Открываю парадную дверь — сплошной белый дым! Не видно даже лестницы. А в дыму кто-то кричит: «Удушливые газы! Вредители!» Это соседка, она вообще любит кричать.
Ноги сами находят в дыму ступени, поднимаюсь на второй этаж. Уж я-то знаю, какие это «удушливые газы», что это за «вредители»! Кстати, я согласна, что мальчишки, которые ходят к брату, вредители. Они мне очень повредили.
Дверь в нашу квартиру открыта настежь, в передней дым еще гуще.

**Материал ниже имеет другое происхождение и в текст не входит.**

-- ==== Sys2Proof/Machine/Prefixes.lean ====
section
/-! DEFINITION. The four prefix bytes (spec/43_prefix_hooks.md R200 to R204) and the hook each calls, here the default that
does nothing (R200, R207; notes/assumptions/13.md). -/
namespace Sys2Proof.Machine

/-! ## Shared operations -/

/-- PREFIX_HOOK_CB at its default (R200, R201). -/
def hookCB (_op : Byte) (s : State) : State := s

/-- PREFIX_HOOK_DD at its default (R200, R202). -/
def hookDD (_op : Byte) (s : State) : State := s

/-- PREFIX_HOOK_ED at its default (R200, R203). -/
def hookED (_op : Byte) (s : State) : State := s

/-- PREFIX_HOOK_FD at its default (R200, R204). -/
def hookFD (_op : Byte) (s : State) : State := s

/-! ## The instructions -/

/-- 0xCB CB prefix (R201). -/
def execCbPrefix (s : State) : Result := .next ((hookCB 0xCB s).advance 1)

/-- 0xDD DD prefix (R202). -/
def execDdPrefix (s : State) : Result := .next ((hookDD 0xDD s).advance 1)

/-- 0xED ED prefix (R203). -/
def execEdPrefix (s : State) : Result := .next ((hookED 0xED s).advance 1)

/-- 0xFD FD prefix (R204). -/
def execFdPrefix (s : State) : Result := .next ((hookFD 0xFD s).advance 1)

end Sys2Proof.Machine
end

Дверь в уборную тоже открыта. Конечно, они пускали по воде кусочки металлического натрия, уж мне ли этого не знать? Мы с братом его тоже пускали в маленькой миске. Он такой приятный, шелковистый. Металл, а режется ножом. Мы его хранили в банке с керосином.
Когда такой кусочек пустишь в воду, он так интересно бегает, шипит… Ясно, они решили взять кусочек побольше, думали — закроются в уборной, и все будет шито-крыто, а сами надымили так, что все соседи сбежались.
И все это без меня!
А дверь в комнату брата закрыта, и там они кричат и хохочут. Хорошо, что кухню догадались закрыть, хоть есть где пообедать. Зажигаю керосинку, разогреваю суп, кашу и ем. Выхожу в переднюю — дым расходится понемногу. И тянет меня на сундук в коридорчик.

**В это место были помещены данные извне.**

/-! ## Reset and the host -/

/-- What reset leaves for any parameters: every register but PC and SP zero, PC, SP and the ports at the parameters, every
memory cell 0x00, no fault; and `State.reset` is that reset with PC_RESET at its default 0 (R46, R450, R451, R453, decisions
D14, D15, D18, D30). That `State.reset` takes SP_RESET 0 and zero ports is the MODEL's choice (notes/assumptions/3.md and
4.md) and is not stated. -/
def Obligations.ResetValues : Prop :=
  (∀ p : ResetParams, (∀ r, (State.resetWith p).get8 r = 0x00) ∧ (State.resetWith p).f = 0x00
    ∧ (State.resetWith p).ix = 0x0000 ∧ (State.resetWith p).iy = 0x0000
    ∧ (State.resetWith p).pc = p.pcReset ∧ (State.resetWith p).sp = p.spReset
    ∧ (∀ a, (State.resetWith p).memRead a = 0x00) ∧ (State.resetWith p).ports = p.portsInit
    ∧ (State.resetWith p).fault = none)
  ∧ ∃ p : ResetParams, State.reset = State.resetWith p ∧ p.pcReset = 0x0000

/-- The ROM load contract (70_reset_and_hazards.md section 2: R458): an image of at most 32,767 bytes lands verbatim at address 0, leaves every other cell and all
other state as it was and answers true; a larger one changes nothing and answers false. -/
def Obligations.RomLoadContract : Prop :=
  ∀ (s : State) (image : List Byte),
    (image.length ≤ 32767 →
      (s.loadRom image).2 = true
      ∧ (∀ (i : Nat) (h : i < image.length), (s.loadRom image).1.memRead (BitVec.ofNat 16 i) = image[i])
      ∧ (∀ a : Word, image.length ≤ a.toNat → (s.loadRom image).1.memRead a = s.memRead a)
      ∧ (s.loadRom image).1 = { s with mem := (s.loadRom image).1.mem })
    ∧ (32767 < image.length → s.loadRom image = (s, false))

/-! ## Memory, stack, registers, flags as storage -/

/-- A byte read after a byte write (R52): the written cell gives the value, every other cell and all other state is as
before. -/
def Obligations.ByteReadAfterWrite : Prop :=
  ∀ (s : State) (a b : Word) (v : Byte),
    (s.memWrite a v).memRead b = (if b = a then v else s.memRead b)
    ∧ s.memWrite a v = { s with mem := (s.memWrite a v).mem }

/-- A 16-bit access is two byte accesses, low byte at the lower address, wrapping at the top (20_memory.md section 1: R53,
R55; the spec's decision D21): the word written is read back, its bytes are where the byte accesses see them, and no other
cell changes. The low byte is bits 7:0 of the word, the high byte bits 15:8 (R53). -/
def Obligations.WordAccessLittleEndian : Prop :=
  ∀ (s : State) (a : Word) (v : Word),
    loByte v = v.extractLsb' 0 8 ∧ hiByte v = v.extractLsb' 8 8
    ∧ (s.memWrite16 a v).memRead16 a = v
    ∧ (s.memWrite16 a v).memRead a = loByte v
    ∧ (s.memWrite16 a v).memRead (a + 1) = hiByte v
    ∧ (∀ b, b ≠ a → b ≠ a + 1 → (s.memWrite16 a v).memRead b = s.memRead b)
    ∧ (s.memRead16 a).toNat = (s.memRead a).toNat + 256 * (s.memRead (a + 1)).toNat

До чего же я докатилась? До сундука под дверью брата! А давно ли я хозяйничала вместе с братом в «нашей лаборатории»? Брат позволял мне трогать решительно все! И ведь ни разу не обругал дурой. Только придумывал ругательные фамилии. Уронишь что-нибудь: «Безрукова!» — кричит брат. А если плохо соображаешь: «Головастикова (мозгов не больше, чем у головастика)!» Так разве на это можно обижаться? Называй, как хочешь, только дай поработать в «нашей лаборатории»!

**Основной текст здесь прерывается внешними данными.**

/-! ### `memWrite` -/

@[simp] theorem State.memWrite_a (addr : Word) (v : Byte) : (s.memWrite addr v).a = s.a := rfl
@[simp] theorem State.memWrite_f (addr : Word) (v : Byte) : (s.memWrite addr v).f = s.f := rfl
@[simp] theorem State.memWrite_b (addr : Word) (v : Byte) : (s.memWrite addr v).b = s.b := rfl
@[simp] theorem State.memWrite_c (addr : Word) (v : Byte) : (s.memWrite addr v).c = s.c := rfl
@[simp] theorem State.memWrite_d (addr : Word) (v : Byte) : (s.memWrite addr v).d = s.d := rfl
@[simp] theorem State.memWrite_e (addr : Word) (v : Byte) : (s.memWrite addr v).e = s.e := rfl
@[simp] theorem State.memWrite_h (addr : Word) (v : Byte) : (s.memWrite addr v).h = s.h := rfl
@[simp] theorem State.memWrite_l (addr : Word) (v : Byte) : (s.memWrite addr v).l = s.l := rfl
@[simp] theorem State.memWrite_ix (addr : Word) (v : Byte) : (s.memWrite addr v).ix = s.ix := rfl
@[simp] theorem State.memWrite_iy (addr : Word) (v : Byte) : (s.memWrite addr v).iy = s.iy := rfl
@[simp] theorem State.memWrite_sp (addr : Word) (v : Byte) : (s.memWrite addr v).sp = s.sp := rfl
@[simp] theorem State.memWrite_pc (addr : Word) (v : Byte) : (s.memWrite addr v).pc = s.pc := rfl
@[simp] theorem State.memWrite_ports (addr : Word) (v : Byte) : (s.memWrite addr v).ports = s.ports := rfl
@[simp] theorem State.memWrite_fault (addr : Word) (v : Byte) : (s.memWrite addr v).fault = s.fault := rfl
@[simp] theorem State.memWrite_draws (addr : Word) (v : Byte) : (s.memWrite addr v).draws = s.draws := rfl
@[simp] theorem State.memWrite_mem (addr : Word) (v : Byte) : (s.memWrite addr v).mem = Memory.write s.mem addr.toNat v := rfl

/-! ### `memWrite16` -/

@[simp] theorem State.memWrite16_a (addr v : Word) : (s.memWrite16 addr v).a = s.a := rfl
@[simp] theorem State.memWrite16_f (addr v : Word) : (s.memWrite16 addr v).f = s.f := rfl
@[simp] theorem State.memWrite16_b (addr v : Word) : (s.memWrite16 addr v).b = s.b := rfl
@[simp] theorem State.memWrite16_c (addr v : Word) : (s.memWrite16 addr v).c = s.c := rfl
@[simp] theorem State.memWrite16_d (addr v : Word) : (s.memWrite16 addr v).d = s.d := rfl
@[simp] theorem State.memWrite16_e (addr v : Word) : (s.memWrite16 addr v).e = s.e := rfl
@[simp] theorem State.memWrite16_h (addr v : Word) : (s.memWrite16 addr v).h = s.h := rfl
@[simp] theorem State.memWrite16_l (addr v : Word) : (s.memWrite16 addr v).l = s.l := rfl
@[simp] theorem State.memWrite16_ix (addr v : Word) : (s.memWrite16 addr v).ix = s.ix := rfl
@[simp] theorem State.memWrite16_iy (addr v : Word) : (s.memWrite16 addr v).iy = s.iy := rfl
@[simp] theorem State.memWrite16_sp (addr v : Word) : (s.memWrite16 addr v).sp = s.sp := rfl
@[simp] theorem State.memWrite16_pc (addr v : Word) : (s.memWrite16 addr v).pc = s.pc := rfl
@[simp] theorem State.memWrite16_ports (addr v : Word) : (s.memWrite16 addr v).ports = s.ports := rfl
@[simp] theorem State.memWrite16_fault (addr v : Word) : (s.memWrite16 addr v).fault = s.fault := rfl
@[simp] theorem State.memWrite16_draws (addr v : Word) : (s.memWrite16 addr v).draws = s.draws := rfl

/-! ### `push8` -/

@[simp] theorem State.push8_a (v : Byte) : (s.push8 v).a = s.a := rfl
@[simp] theorem State.push8_f (v : Byte) : (s.push8 v).f = s.f := rfl
@[simp] theorem State.push8_b (v : Byte) : (s.push8 v).b = s.b := rfl
@[simp] theorem State.push8_c (v : Byte) : (s.push8 v).c = s.c := rfl
@[simp] theorem State.push8_d (v : Byte) : (s.push8 v).d = s.d := rfl
@[simp] theorem State.push8_e (v : Byte) : (s.push8 v).e = s.e := rfl
@[simp] theorem State.push8_h (v : Byte) : (s.push8 v).h = s.h := rfl
@[simp] theorem State.push8_l (v : Byte) : (s.push8 v).l = s.l := rfl
@[simp] theorem State.push8_ix (v : Byte) : (s.push8 v).ix = s.ix := rfl
@[simp] theorem State.push8_iy (v : Byte) : (s.push8 v).iy = s.iy := rfl
@[simp] theorem State.push8_pc (v : Byte) : (s.push8 v).pc = s.pc := rfl
@[simp] theorem State.push8_ports (v : Byte) : (s.push8 v).ports = s.ports := rfl
@[simp] theorem State.push8_fault (v : Byte) : (s.push8 v).fault = s.fault := rfl
@[simp] theorem State.push8_draws (v : Byte) : (s.push8 v).draws = s.draws := rfl
@[simp] theorem State.push8_sp (v : Byte) : (s.push8 v).sp = s.sp - 1 := rfl

/-! ### `push16` -/

@[simp] theorem State.push16_a (v : Word) : (s.push16 v).a = s.a := rfl
@[simp] theorem State.push16_f (v : Word) : (s.push16 v).f = s.f := rfl
@[simp] theorem State.push16_b (v : Word) : (s.push16 v).b = s.b := rfl
@[simp] theorem State.push16_c (v : Word) : (s.push16 v).c = s.c := rfl
@[simp] theorem State.push16_d (v : Word) : (s.push16 v).d = s.d := rfl
@[simp] theorem State.push16_e (v : Word) : (s.push16 v).e = s.e := rfl
@[simp] theorem State.push16_h (v : Word) : (s.push16 v).h = s.h := rfl
@[simp] theorem State.push16_l (v : Word) : (s.push16 v).l = s.l := rfl
@[simp] theorem State.push16_ix (v : Word) : (s.push16 v).ix = s.ix := rfl
@[simp] theorem State.push16_iy (v : Word) : (s.push16 v).iy = s.iy := rfl
@[simp] theorem State.push16_pc (v : Word) : (s.push16 v).pc = s.pc := rfl
@[simp] theorem State.push16_ports (v : Word) : (s.push16 v).ports = s.ports := rfl
@[simp] theorem State.push16_fault (v : Word) : (s.push16 v).fault = s.fault := rfl
@[simp] theorem State.push16_draws (v : Word) : (s.push16 v).draws = s.draws := rfl

/-! ### `pop16` -/

@[simp] theorem State.pop16_a : (s.pop16.2).a = s.a := rfl
@[simp] theorem State.pop16_f : (s.pop16.2).f = s.f := rfl
@[simp] theorem State.pop16_b : (s.pop16.2).b = s.b := rfl
@[simp] theorem State.pop16_c : (s.pop16.2).c = s.c := rfl
@[simp] theorem State.pop16_d : (s.pop16.2).d = s.d := rfl
@[simp] theorem State.pop16_e : (s.pop16.2).e = s.e := rfl
@[simp] theorem State.pop16_h : (s.pop16.2).h = s.h := rfl
@[simp] theorem State.pop16_l : (s.pop16.2).l = s.l := rfl
@[simp] theorem State.pop16_ix : (s.pop16.2).ix = s.ix := rfl
@[simp] theorem State.pop16_iy : (s.pop16.2).iy = s.iy := rfl
@[simp] theorem State.pop16_pc : (s.pop16.2).pc = s.pc := rfl
@[simp] theorem State.pop16_mem : (s.pop16.2).mem = s.mem := rfl
@[simp] theorem State.pop16_ports : (s.pop16.2).ports = s.ports := rfl
@[simp] theorem State.pop16_fault : (s.pop16.2).fault = s.fault := rfl
@[simp] theorem State.pop16_draws : (s.pop16.2).draws = s.draws := rfl
@[simp] theorem State.pop16_sp : (s.pop16.2).sp = s.sp + 2 := rfl

/-! ### `advance` -/

@[simp] theorem State.advance_a (k : Word) : (s.advance k).a = s.a := rfl
@[simp] theorem State.advance_f (k : Word) : (s.advance k).f = s.f := rfl
@[simp] theorem State.advance_b (k : Word) : (s.advance k).b = s.b := rfl
@[simp] theorem State.advance_c (k : Word) : (s.advance k).c = s.c := rfl
@[simp] theorem State.advance_d (k : Word) : (s.advance k).d = s.d := rfl
@[simp] theorem State.advance_e (k : Word) : (s.advance k).e = s.e := rfl
@[simp] theorem State.advance_h (k : Word) : (s.advance k).h = s.h := rfl
@[simp] theorem State.advance_l (k : Word) : (s.advance k).l = s.l := rfl
@[simp] theorem State.advance_ix (k : Word) : (s.advance k).ix = s.ix := rfl
@[simp] theorem State.advance_iy (k : Word) : (s.advance k).iy = s.iy := rfl
@[simp] theorem State.advance_sp (k : Word) : (s.advance k).sp = s.sp := rfl
@[simp] theorem State.advance_mem (k : Word) : (s.advance k).mem = s.mem := rfl
@[simp] theorem State.advance_ports (k : Word) : (s.advance k).ports = s.ports := rfl
@[simp] theorem State.advance_fault (k : Word) : (s.advance k).fault = s.fault := rfl
@[simp] theorem State.advance_draws (k : Word) : (s.advance k).draws = s.draws := rfl
@[simp] theorem State.advance_pc (k : Word) : (s.advance k).pc = s.pc + k := rfl

/-! ### `goto` -/

@[simp] theorem State.goto_a (target : Word) : (s.goto target).a = s.a := rfl
@[simp] theorem State.goto_f (target : Word) : (s.goto target).f = s.f := rfl
@[simp] theorem State.goto_b (target : Word) : (s.goto target).b = s.b := rfl
@[simp] theorem State.goto_c (target : Word) : (s.goto target).c = s.c := rfl
@[simp] theorem State.goto_d (target : Word) : (s.goto target).d = s.d := rfl
@[simp] theorem State.goto_e (target : Word) : (s.goto target).e = s.e := rfl
@[simp] theorem State.goto_h (target : Word) : (s.goto target).h = s.h := rfl
@[simp] theorem State.goto_l (target : Word) : (s.goto target).l = s.l := rfl
@[simp] theorem State.goto_ix (target : Word) : (s.goto target).ix = s.ix := rfl
@[simp] theorem State.goto_iy (target : Word) : (s.goto target).iy = s.iy := rfl
@[simp] theorem State.goto_sp (target : Word) : (s.goto target).sp = s.sp := rfl
@[simp] theorem State.goto_mem (target : Word) : (s.goto target).mem = s.mem := rfl
@[simp] theorem State.goto_ports (target : Word) : (s.goto target).ports = s.ports := rfl
@[simp] theorem State.goto_fault (target : Word) : (s.goto target).fault = s.fault := rfl
@[simp] theorem State.goto_draws (target : Word) : (s.goto target).draws = s.draws := rfl
@[simp] theorem State.goto_pc (target : Word) : (s.goto target).pc = target := rfl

А сейчас плохо мое дело, я на сундуке. Это я-то, которая каждую колбочку, каждую реторту перетерла своими руками! Я, которая не пожалела, разбила своего барана!.. На чьи деньги куплен аппарат Киппа? Я, друг химической мысли, сижу под дверью!
О, лейтесь, лейтесь, токи слез,
И превратите сад в реку!
Венец всей жизни, прелесть грез —
Здесь все повисло на суку!
Я была еще несчастней Больтовой вдовы.
Из-под двери идет дым. Э, голубчики, это не химический, честный дым. Это преступный табачный дым. Я знаю, что вы там делаете, — вы курите. А хорошие люди не курят! Уж это верно. Взрослые пускай делают, что хотят, а все мальчики, которые курят, — преступники! И вы там учите курить моего брата. Моего брата! Вон закашлялся кто-то от дыма. Теперь шепчутся. И я вытягиваю шею, и я подслушиваю. Какой позор! Это уже не про химию, будьте покойны, это про что-то плохое.
— У вас по истории учитель?
— Учительница.
— Хорошая?
— Ничего, добрая.
— Хо-ро-шень-кая?
— Нет, старуха.
Как он сказал: «хо-ро-шень-кая»? Кажется, это Дымский!
— Ну, мне пора! — услышала я вдруг. Мигом спрыгнула с сундука — и в свою комнату. А дверь не закрыла, чтоб смотреть на них.
Мальчишки, веселые, выкатились из комнаты брата.
— Дым-ский! Дымога-ров! — крикнул брат, повалил Шурку на сундук и давай его катать.
— Ну брось! — кричал Шурка. — Ну не валяй дурака!
Мальчишки захохотали, и я за ними. Его валяют, а он кричит: «Не валяй дурака!»
Шурка Дымский мне не нравился: голова как большое яйцо, и ничего на ней нет, все белое. Как будто начали рисовать носик-ротик-оборотик, а потом стерли резинкой.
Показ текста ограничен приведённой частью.